About this exercise ▸ Pull every line containing "pushEv" from the entries.

Data provided Start Marker

-- ==== Sys2Proof/Proofs/RowSlots.lean ====
section
-- One proof at a time: proofs that wait for the kernel side by side hold more memory than the check allows.
set_option Elab.async false
/-! PROOF. Outputs one by one, reads of the pipeline of a tile, and row slots within the ceiling (R253, R255, R265, R421). -/

namespace Sys2Proof.Machine

/-! ### What is sent, one by one -/

/-- Outputs sent by a step, each of which meets `P`. -/
def Sent (P : Output → Prop) (c d : Chip) : Prop := ∃ l, d.out = c.out ++ l ∧ ∀ o ∈ l, P o

/-- Messages and ALERT_N meet `P`. -/
def AllowsReports (P : Output → Prop) : Prop := (∀ v, P (.msix v)) ∧ P (.alertN true)

namespace Sent
variable {P : Output → Prop} {c d e : Chip}

theorem refl : Sent P c c := ⟨[], (List.append_nil _).symm, fun _ h => absurd h List.not_mem_nil⟩

theorem trans (h : Sent P c d) (k : Sent P d e) : Sent P c e := by
  obtain ⟨l, hl, h⟩ := h
  obtain ⟨m, hm, k⟩ := k
  exact ⟨l ++ m, by rw [hm, hl, List.append_assoc], fun o ho => (List.mem_append.1 ho).elim (h o) (k o)⟩

theorem ite {p : Prop} [Decidable p] (h : Sent P c d) (k : Sent P c e) : Sent P c (if p then d else e) := by
  split
  · exact h
  · exact k

theorem of (h : Sent P c d) (ho : e.out = d.out := by rfl) : Sent P c e := h.trans ⟨[], by rw [ho, List.append_nil], fun _ h => absurd h List.not_mem_nil⟩

theorem wr (h : Sent P c d) {a : Nat} {w : Word} : Sent P c (d.wr a w) := h.of

theorem set (h : Sent P c d) {f : Fld} {v : Nat} : Sent P c (d.set f v) := h.wr

theorem foldl {β : Type} {f : Chip → β → Chip} {l : List β} (h : Sent P c d) (hf : ∀ x b, b ∈ l → Sent P x (f x b)) : Sent P c (l.foldl f d) :=
  h.trans (foldl_rel (Sent P) (fun _ => refl) trans id f l (fun x b hb => hf x b hb) d)

theorem foldl_snd {α β : Type} {f : α × Chip → β → α × Chip} {l : List β} {x : α} (hf : ∀ a b, Sent P a.2 (f a b).2) : Sent P c (l.foldl f (x, c)).2 :=
  foldl_rel (Sent P) (fun _ => refl) trans Prod.snd f l (fun a b _ => hf a b) (x, c)

theorem emit (h : Sent P c d) {o : Output} (ho : P o) : Sent P c (d.emit o) := by
  unfold Chip.emit
  exact .ite h (h.trans ⟨[o], rfl, fun x hx => List.mem_singleton.1 hx ▸ ho⟩)

theorem mem (h : Sent P c d) {o : Output} (ho : o ∈ c.out) : o ∈ d.out := by
  obtain ⟨l, hl, -⟩ := h
  rw [hl]
  exact List.mem_append_left _ ho

section
variable (hP : AllowsReports P)
include hP

theorem alertFall (h : Sent P c d) : Sent P c d.alertFall := by
  unfold Chip.alertFall
  exact .ite (.emit (.of h) hP.2) h

theorem sendMsix (h : Sent P c d) (v : Nat) : Sent P c (d.sendMsix v) := by
  unfold Chip.sendMsix
  exact .ite (.of h) (.emit h (hP.1 v))

omit hP in

theorem queueMonitor (h : Sent P c d) (m : Nat) : Sent P c (d.queueMonitor m) := by
  unfold Chip.queueMonitor
  exact .foldl (.of h) fun _ _ _ => .of .refl

omit hP in

theorem monitorEvent (h : Sent P c d) (e : Ev) : Sent P c (d.monitorEvent e) := by
  unfold Chip.monitorEvent
  split
  · exact h
  · exact .ite (h.queueMonitor _) (.of h)

theorem raiseWith {push : Chip → EvRec → Chip} (hp : ∀ c r, Sent P c (push c r)) (h : Sent P c d) (e : Ev) : Sent P c (d.raiseWith push e) := by
  unfold Chip.raiseWith
  refine .ite h ?_
  dsimp only
  exact alertFall hP (.monitorEvent (trans (.ite (sendMsix hP (.of h) _) (.of h)) (hp _ _)) e)

omit hP in

theorem evqKeep (h : Sent P c d) (r : EvRec) : Sent P c (d.evqKeep r) := by
  unfold Chip.evqKeep
  split <;> exact .of h

theorem evqLose (h : Sent P c d) : Sent P c d.evqLose := raiseWith hP (fun _ r => .evqKeep .refl r) (.of h) _

theorem pushEv (h : Sent P c d) (r : EvRec) : Sent P c (d.pushEv r) := by
  unfold Chip.pushEv
  exact .ite (h.evqKeep r) (.ite (.of h) (.ite (evqLose hP (.of h)) (evqLose hP h)))

theorem raise (h : Sent P c d) (e : Ev) : Sent P c (d.raise e) := raiseWith hP (fun _ r => pushEv hP .refl r) h e

theorem cond (h : Sent P c d) (e : Ev) (b : Bool) : Sent P c (d.cond e b) := by
  unfold Chip.cond
  have hw : Sent P c (if d.raw e = b then d else d.wr (e.page * 4096 + 0x10)
      (if b then d.rd (e.page * 4096 + 0x10) ||| (1 : Word) <<< e.bit else d.rd (e.page * 4096 + 0x10) &&& ~~~((1 : Word) <<< e.bit))) := .ite h (.of h)
  exact .ite (raise hP hw e) hw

Data provided End Marker

Final answer ▸
theorem pushEv (h : Sent P c d) (r : EvRec) : Sent P c (d.pushEv r) := by
  unfold Chip.pushEv
theorem raise (h : Sent P c d) (e : Ev) : Sent P c (d.raise e) := raiseWith hP (fun _ r => pushEv hP .refl r) h e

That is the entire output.